BFM #312 Another Year, Another AGM
Well, tonight was the most important night of the year at the Ben Franklin Mob. Yes, even more important than Prom and even more important than the night you backed that harriette who’d had one shot too many into a dark corner for a cheap feel: it was the AGM! (Annual General Meeting, for those who haven’t been paying attention.) The night where we forcibly wrest the reins of power away from the people who have proved themselves to be woefully incompetent and hand them off to other wankers of questionable competence who have either bribed or slept their way to power. If you weren’t there this evening, I want to extend my personal wishes that your dysentery clears up soon, because I can’t imagine any other reason that you would not have shown up to this.
Tonight brought out a whole host of BFMers, including some founding members we haven’t seen in a while because they went off and became responsible adults. They were: Bastard Child, Beers Sucks, Can You Hear Me Now?, Cause for Blindness, C*nting Season, Sly Fox, Scooby Snatch, The Rash, Up Her Ali, Hold the Sausage, Little Red Riding Wood, Dry Hump, Three Balls, Big Tackle, Son of Goat F*cker, Flounder, Two Clump Chump, Sleeps Around the C*ck, Fire Down Under, S&M Man, Cleavage to Beaver, Shefelta Fish, Midnight Tranny to Georgia, Porn to Fail, Just Jose, Grab My Handlebars, Mediocre & Stupid, Tube C*ck, Bonsai Bush, Reginal Discharge, Mr. Snuffleupamuff, One Night Only, Rear Engineer, Rear Engineer’s Mustache, Where’s My Vagina, Goes Down Often, Post Anal Drip, Swollen C*ckpit, One Inch in, Deep Discunt, Short Distance Rimmer, Slutty When Wet, and Just Joanna.
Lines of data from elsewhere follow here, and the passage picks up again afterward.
/-- Scene 22 of the preemption's worked sequence (chapter 7) alone, its bay 3 LIVE. -/
def scene22 (s : State) : State :=
  (s.modBay 3 (fun b => { b with state := .live, occupancy := 1 })).modScene 22 (fun c =>
    { c with
      bay := 3, priority := 5, flags := { live := true, report := true }, release := 2000, cooldown := 20000,
      waitLimit := 5000, first := 400, groups := [11, 12], zones := [5] })

theorem test_start_scene : let t := after (exec (.startScene 7 [22]) (headed 0x40 [22] (atTime 100000 (scene22 State.reset))))
    (t.groups[(11 : GroupIx)]).owner = some 0 ∧ (t.insts[(0 : InstIx)]).due = some 100000 := by decide +kernel
theorem test_stop_scene_cools : let s := after (exec (.startScene 7 [22]) (headed 0x40 [22] (atTime 100000 (scene22 State.reset))))
    ((after (exec (.stopScene 7 [22]) (headed 0x41 [22] s))).scenes[(22 : SceneIx)]).ready = 120000 := by decide +kernel
theorem test_stop_nothing : answered (exec (.stopScene 7 [22]) (headed 0x41 [22] State.reset)) =
    some (.ok, .stopped false) := by decide +kernel
theorem test_reset_axis : ((after (exec (.resetAxis 7 [9]) (headed 0x50 [9] (State.reset.modAxis 9 (fun a =>
    { a with state := .stopped, pos := 12037, following := 3 }))))).axes[(9 : AxisIx)]).following = 0 := by decide +kernel
theorem test_set_reporting : answered (exec (.setReporting 7 [4, 0]) (headed 0x60 [4, 0] State.reset)) =
    some (.badFrame, .none) ∧
    (after (exec (.setReporting 7 [3, 0x81]) (headed 0x60 [3, 0x81] State.reset))).checks.mask =
      { trigger := true, scene := false, bay := false, pace := false, check := false } := by decide +kernel
theorem test_clear_checks : (after (exec (.clearChecks 7 []) (headed 0x61 []
    (State.reset.modTrunk (fun t => { t with linkErrors := 3 }))))).trunk.linkErrors = 0 := by decide +kernel

/-! ## Levels, fades and lines -/

/-- Slot 7 of line 2 of the worked computation (chapter 4): the bay LIVE, the fade 333 ms old. -/
def fadingLight : State :=
  let slot : SlotRec :=
    { kind := .level, bay := 4, patch := some (0, 7), curve := 3, workLight := true, ceiling := 60000 }
  { atTime 333 (State.reset.modLine 2 (fun e => { e with inForce := e.inForce.set 7 slot })) with
    bays := State.blank.bays.set 4 { state := .live, liveMaster := 200, workFloor := 20000 }
    watch := State.blank.watch.set 0 { received := true, image := (Vector.replicate 256 0).set 7 40 }
    curvesInForce := State.blank.curvesInForce.set 2
      (State.blank.curves.set 3 ((identityCurve.set 3 9000).set 4 15000))
    fades := State.blank.fades.set 2 ((Vector.replicate 48 {}).set 7
      { state := .fading, start := 10280, target := .fixed 51400, t0 := 0, duration := 2000, deadline := some 2000 }) }

theorem test_worked_level : workingLevel fadingLight 2 7 = 17126 ∧ slotValue fadingLight 2 7 = 10676 := by decide +kernel
theorem test_fade_steps : fadeAt 0 40000 1000 4000 = 10000 ∧ fadeAt 25700 40000 1000 4000 = 29275 ∧
    fadeAt 51400 40000 1000 4000 = 48550 ∧ fadeAt 12000 44975 600 1500 = 25190 := by decide
theorem test_identity_points : identityCurve.shape 63488 = 63488 ∧ identityCurve.shape 63489 = 63488 ∧
    identityCurve.shape 65535 = 65534 := by decide +kernel
theorem test_fade_end : ((after (exec (.fadeEndEvent 2 7) (atTime 2000 fadingLight))).fade 2 7).state = .holding := by
  decide +kernel
theorem test_frame_start_off : ((after (exec (.frameStart 0) (State.reset.modLine 0 (fun e =>
    { e with running := true, nextStart := some 0 })))).lines[(0 : LineIx)]).frame = some 0 := by decide +kernel

/-- Line 0 in a frame with an open TRIGGER window at slot 4 of node 3. -/
def polling (w : Window) : State :=
  State.reset.modLine 0 (fun e =>
    { e with
      running := true, frame := some 0, windows := e.windows.set 4 w
      inForce := e.inForce.set 4 { kind := .reply, node := 3 } })

theorem test_reply_parity :
    (((after (exec (.replyWindow 0 4 (some 0x00003)) (polling .opened))).lines[(0 : LineIx)]).windows)[(4 : SlotIx)] =
      .valid 3 ∧
    ((after (exec (.replyWindow 0 4 (some 0x10003)) (polling .opened))).lines[(0 : LineIx)]).replyErrors = 1 := by
  decide +kernel
theorem test_frame_end_present :
    (((after (exec (.frameEnd 0) (polling (.valid 3)))).lines[(0 : LineIx)]).nodes)[(3 : NodeIx)] =
      { presence := .present, misses := 0 } ∧
    ((after (exec (.frameEnd 0) (polling (.valid 3)))).lines[(0 : LineIx)]).nextStart = some 25 := by decide +kernel

/-! ## Bays, triggers and expiries -/

/-- Bay 2 of the visitors' worked sequence (chapter 3). -/
def bayTwo (f : Bay → Bay) (s : State) : State :=
  s.modBay 2 (fun b => f { b with state := .live, lingerTime := 8000, holdReleaseTime := 3000, attractScene := some 14 })

theorem test_leave_sets_linger : ((leaveBay 2 (atTime 36200 (bayTwo (fun b => { b with occupancy := 1 }) State.reset))).bays[
    (2 : BayIx)]).linger = some 44200 := by decide +kernel
theorem test_enter_cancels_linger : ((enterBay 2 (bayTwo (fun b => { b with linger := some 44200 }) State.reset)).bays[
    (2 : BayIx)]).linger = none := by decide +kernel
theorem test_linger_expiry : ((after (exec (.lingerExpiry 2) (atTime 49000
    (bayTwo (fun b => { b with linger := some 49000 }) State.reset)))).bays[(2 : BayIx)]).state = .attract := by decide +kernel
theorem test_intrusion_notice : let t := intrusionNotice 40 4 true (bayFour id State.reset)
    (t.bays[(4 : BayIx)]).state = .hold ∧ (t.bays[(4 : BayIx)]).causes.sensor = true := by decide +kernel
theorem test_intrusion_clears : ((intrusionNotice 40 4 false (atTime 61000 (bayFour (fun b =>
    { b with state := .hold, intrusions := [40], causes := { sensor := true, command := true } }) State.reset))).bays[
    (4 : BayIx)]).holdRelease = some 64000 := by decide +kernel
theorem test_hold_release_expiry : let t := after (exec (.holdReleaseExpiry 4) (atTime 65900 (bayFour (fun b =>
      { b with state := .hold, holdRelease := some 65900, causes := { sensor := true, command := true } }) State.reset)))
    (t.bays[(4 : BayIx)]).state = .hold ∧ (t.bays[(4 : BayIx)]).causes = { command := true } := by decide +kernel
theorem test_stale_expiry : ((after (exec (.staleExpiry 2) (atTime 6700 (State.reset.modWatch 2 (fun w =>
    { w with uni := some 12, received := true, deadline := some 6700 }))))).watch[(2 : WatchIx)]).stale = true := by
  decide +kernel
The Mob milled around Wooly Mammoth’s upstairs room before the hash, drinking beer and casting the occasional longing eye toward the tantalizing set up of chafing dishes at the far end of the room. "Food?" they asked, pleadingly. Hashers kept turning around quick and looking at the table hopefully, as if food had somehow sneaked in behind them as a surprise. "Food…now?" No, you impatient whiners. Trail first, then food. Sighing deeply and casting one last lingering glance at where they thought food might appear, the Mob trudged out into the snow for chalk talk, and to find the trail set as Rear Engineer’s final act of Phallocentric Tyranny.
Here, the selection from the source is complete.